Imagine, a world where Willy Wonka is king, and you have rivers of warm, silky, beautiful chocolate flowing everywhere. The bounty is so good, it even flows through taps! From tempering chocolate temperatures to quality of chocolate, find out everything!
Well, you can always be Willy Wonka in your kitchen. If you’ve yearned to know how to make treats made of the rich, luxurious goodness that is chocolate, read on!
First Things First
Tempering chocolate is the most important step for making smooth, glossy, evenly coloured coating for your dipped chocolates. This process prevents the dull grayish color and waxy texture that happens when the cocoa fat separates out. When you bite into a piece of tempered chocolate, it produces a crisp, satisfying snap.

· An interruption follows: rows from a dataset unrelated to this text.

-- ==== Sys2Proof/Machine/Cfg.lean ====
section
/-!
DEFINITION. The configuration loader (R46, R47, R53 to R55, R68 to R77) and the admission of configurations (R29).
-/
namespace Sys2Proof.Machine

/-! ## Loader state -/

/-- CFG_STATUS.LOADER. -/
def State.loader (s : State) : Nat := s.get F.CFG_STATUS_LOADER

/-- The bank in use. -/
def State.activeBank (s : State) : Nat := s.get F.CFG_STATUS_ACTIVE_BANK

/-- The other bank. -/
def State.otherBank (s : State) : Nat := 1 - s.activeBank

/-- The valid bit of a bank. -/
def bankValidFld (b : Nat) : Fld := if b = 0 then F.CFG_STATUS_BANK0_VALID else F.CFG_STATUS_BANK1_VALID

/-- A bank's partitions. -/
def State.bank (s : State) (b : Nat) : Bank := s.cfg.banks.toList.getD b ⟨[], false⟩

/-- Store a bank. -/
def State.setBank (s : State) (b : Nat) (x : Bank) : State :=
  { s with cfg := { s.cfg with banks := s.cfg.banks.setIfInBounds b x } }

/-- An empty bank. -/
def emptyBank : Bank := ⟨List.replicate 9 none, false⟩

/-- Mark the inactive bank invalid and drop its content. -/
def State.dropOther (s : State) : State :=
  (s.put (bankValidFld s.otherBank) 0).setBank s.otherBank emptyBank

/-- Report a result in CFG_RESULT. -/
def State.cfgResult (s : State) (code stage sec : Nat) : State :=
  ((s.put F.CFG_RESULT_CODE code).put F.CFG_RESULT_STAGE stage).put F.CFG_RESULT_SECTION sec

/-- Store the LOADER state. -/
def State.setLoader (s : State) (v : Nat) : State := s.put F.CFG_STATUS_LOADER v

/-- The slot of the PARTIAL_RECONF activity of the open session. -/
def State.partialSlot (s : State) : Option Nat := s.findAct 6 (s.get F.CFG_STATUS_PART_AXIS)

/-- Drop a pending swap: SWAP_PENDING clears and SWAP_CANCELLED is raised (R76). -/
def State.cancelSwap (s : State) : State :=
  if s.cfg.swap.isSome then
    let s1 := s.put F.FRM_STATUS_SWAP_PENDING 0
    ({ s1 with cfg := { s1.cfg with swap := none }, frm := { s1.frm with swapCommit := false } }).raise (evCfg 2)
  else s

/-- Close the session's own state. -/
def State.closeSession (s : State) : State :=
  let s1 := (s.setLoader 0).put F.CFG_STATUS_PART_AXIS 0xF
  { s1 with cfg := { s1.cfg with port := none, img := [], page := none, held := [], ver := none } }

/-- End a session with a refusal (R69, R72, R76, R77): the result is reported, LOAD_REFUSED is raised, a pending swap is
dropped, the inactive bank stays invalid, and a PARTIAL_RECONF activity ends as aborted. -/
def State.endSession (s : State) (code stage sec : Nat) : State :=
  let slot := s.partialSlot
  let s1 := ((s.cfgResult code stage sec).raise (evCfg 1)).cancelSwap
  let s2 := s1.dropOther.closeSession
  match slot with
  | some i => s2.endSlot i true
  | none => s2

/-- End the session whose activity the arbiter aborts (R76): the slot is freed by the arbiter. -/
def State.abortSession (s : State) : State :=
  let s1 := ((s.cfgResult 0x15 0 0xFF).raise (evCfg 1)).cancelSwap
  s1.dropOther.closeSession

/-- Is the write from the port that the session is bound to? -/
def State.bound (s : State) (p : Path) : Bool :=
  match s.cfg.port with
  | some q => decide (portOf q = portOf p)
  | none => false

/-- One page write to the bank: an NV commit of 4,096 bytes (R71). A refusal ends the session with CFG_ERR_NV. -/
def State.pageWrite (s : State) : Bool × State :=
  let r := s.askCommit (blockTime 4096) 0
  if r.1 = 0 then (true, r.2) else (false, r.2.endSession 0x13 0 0xFF)

/-- Page writes of the pages held during a copy, stopping at the first refusal. -/
def writePages : List Nat → State → Bool × State
  | [], s => (true, s)
  | _ :: ps, s =>
    let r := s.pageWrite
    if r.1 then writePages ps r.2 else (false, r.2)

/-! ## Session commands; each answers whether the write was accepted (R11, R68) -/

/-- A refusal with CFG_ERR_BUSY (R68). -/
def State.loadBusy (s : State) : Bool × State := (false, s.cfgResult 0x16 0 0xFF)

The part of chocolate that allows it to melt so sumptuously in your mouth is cocoa butter. It is made of a family of six types of crystals. What makes working with chocolate tricky is that each type of crystal forms or sets at a different temperature and some of those forms aren’t very stable—they can change over time and even when in storage. The best way to temper chocolate is a method called ‘seeding’, using disks of tempered chocolate that are already available at bakeries.

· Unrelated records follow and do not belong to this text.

/-- The number of 3,072-byte blocks of `k` bytes. -/
def blocksOf (k : Nat) : Nat := (k + 3071) / 3072

/-- The data blocks of a content. -/
def dataBlocks (l : List Byte) : List (List Byte) := (piecesOf 3072 (blocksOf l.length) l).map (padTo 3072)

/-- The manifest: serial, node, VERSION, block count, its own number of blocks, the digest of the data blocks, the CRC of
every data block; it takes the first block, and further ones when the CRCs need them. -/
def State.repManifest (s : State) (ds : List (List Byte)) : List (List Byte) :=
  let m := blocksOf (52 + 4 * ds.length)
  let l := leBytes 8 (s.wide 64 R.SYS_SERIAL_LO) ++ leBytes 2 s.node ++ leBytes 2 s.nvs.repVersion ++
    leBytes 4 (m + ds.length) ++ leBytes 4 m ++ sha256 ds.flatten ++ ds.flatMap fun d => leBytes 4 (crc32 d)
  (piecesOf 3072 m l).map (padTo 3072)

/-- The blocks of the own replica with their indices. -/
def State.ownBlocks (s : State) : List (Nat × List Byte) :=
  let ds := dataBlocks s.repContent
  let bs := s.repManifest ds ++ ds
  (List.range bs.length).zip bs

/-- Number of manifest blocks that block 0 names. -/
def manifestLen (l : List Byte) : Nat := rdN l 16 4

/-- The digest over the data blocks of a set of blocks. -/
def blocksDigest (bs : List (Nat × List Byte)) : List Byte :=
  let m := manifestLen ((bs.find? fun b => decide (b.1 = 0)).elim [] (·.2))
  sha256 ((sortBy (fun a b => decide (a.1 ≤ b.1)) (bs.filter fun b => decide (m ≤ b.1))).flatMap (·.2))

/-- The digest that the manifest holds. -/
def manifestDigest (bs : List (Nat × List Byte)) : List Byte := slice ((bs.find? fun b => decide (b.1 = 0)).elim [] (·.2)) 20 32

/-! ## The owner's side (R379, R381) -/

/-- An own replica. -/
def State.ownRep (s : State) (k : Nat) : OwnRep := s.nvs.own.toList.getD k ⟨0, false, [], []⟩

/-- Change an own replica. -/
def State.modOwn (s : State) (k : Nat) (f : OwnRep → OwnRep) : State :=
  { s with nvs := { s.nvs with own := s.nvs.own.setIfInBounds k (f (s.ownRep k)) } }

/-- The node of a candidate: 0 to 3 the nearest slots on side `k` (0 upstream), 4 to 7 on the other side (R379). -/
def State.candidate (s : State) (k c : Nat) : Option Nat :=
  let count := s.net.nodes.length
  let up := decide (k = 0) != decide (4 ≤ c)
  let d := c % 4 + 1
  let slot := if up then (s.net.slot + 4 * count - d) % Nat.max 1 count else (s.net.slot + d) % Nat.max 1 count
  match s.net.nodes.find? fun e => decide (e.1 = slot) with
  | none => none
  | some e =>
    let other := s.get (F.NVS_REP_OWNk_STATE (1 - k)) ≠ 0 ∧ s.get (F.NVS_REP_OWNk_HOLDER (1 - k)) = e.2
    if e.2 = s.node ∨ other then none else some e.2

/-- Offer replica `k` to the next candidate from `c` on; past its own side REPLICA_UNPLACED is raised, past every one it
is raised again and the placement waits for the next refresh. -/
def State.offerNext (s : State) (k c : Nat) : State :=
  match (List.range 8).find? fun p => decide (c ≤ p) && (s.candidate k p).isSome with
  | none => (s.modOwn k fun o => { o with candidate := 0, offered := false }).raise (evNvs 13 0)
  | some p =>
    let bs := s.ownBlocks
    let m := manifestLen (bs.headD (0, [])).2
    let body := leBytes 4 (3072 * bs.length) ++ leBytes 2 bs.length ++ leBytes 2 0 ++
      leBytes 8 (s.wide 64 R.SYS_SERIAL_LO) ++ leBytes 4 (crc32 ((bs.take m).flatMap (·.2)))
    let s1 := s.raiseIf (decide (c < 4 ∧ 4 ≤ p)) (evNvs 13 0)
    let s2 := s1.modOwn k fun o => { o with candidate := p, offered := true }
    s2.sendRep (nodeAddr ((s.candidate k p).getD 0)) 1 0 0 s.node s.nvs.repVersion body

/-- The own replica that a node holds or is asked to hold. -/
def State.repAt (s : State) (node : Nat) : Option Nat :=
  (List.range 2).find? fun k =>
    if (s.ownRep k).offered then decide (s.candidate k (s.ownRep k).candidate = some node)
    else decide (s.get (F.NVS_REP_OWNk_STATE k) ≠ 0 ∧ s.get (F.NVS_REP_OWNk_HOLDER k) = node)

/-- ACCEPT places the replica on its sender (R379). -/
def replicaAccept (m : RepMsg) (s : State) : State :=
  match (List.range 2).find? fun k =>
      (s.ownRep k).offered && decide (s.candidate k (s.ownRep k).candidate = some m.src) with
  | none => s
  | some k =>
    let s1 := s.modOwn k fun o => { o with offered := false, acked := [], sent := [] }
    ((s1.put (F.NVS_REP_OWNk_STATE k) 1).put (F.NVS_REP_OWNk_HOLDER k) m.src).queueRecord 18

/-- DECLINE, or no answer for 1 s: the next candidate. -/
def State.nextCandidate (s : State) (k : Nat) : State :=
  if (s.ownRep k).offered then s.offerNext k ((s.ownRep k).candidate + 1) else s

/-- DECLINE (R379). -/
def replicaDecline (m : RepMsg) (s : State) : State :=
  match s.repAt m.src with
  | some k => s.nextCandidate k
  | none => s

/-- Send a block in its 128 DATA messages. -/
def State.sendBlock (s : State) (dst owner version : Nat) (b : Nat × List Byte) : State :=
  (List.range 128).foldl (fun s i => s.sendRep dst 4 i b.1 owner version (slice b.2 (24 * i) 24)) s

- Melt the dark chocolate in a clean, dry bowl, over a double boiler/a saucepan with simmering water, to about 115˚-120˚F (46˚-49˚C).
- Remove from heat and let it cool to about 80˚F (27˚C). Drop in a good-sized solid disk of chocolate, which ‘seeds’ the melted chocolate with ‘good’ crystals. While cooling, stir frequently. The constant motion encourages good crystallisation, aka, tempering.
- Bring the chocolate up to the perfect temperature, where it’s full of those ‘good’ crystals. Keep the temperature between 88˚ and 91˚F (31˚-32˚C).
Your chocolate is now dip-worthy. You can dip all the chocolates you want and they all will be perfectly tempered. However, don’t let it go over 91˚F (32˚C) or you’ll have to begin the process all over again. If it drops below the optimal temperature, warm it gently to bring it back up.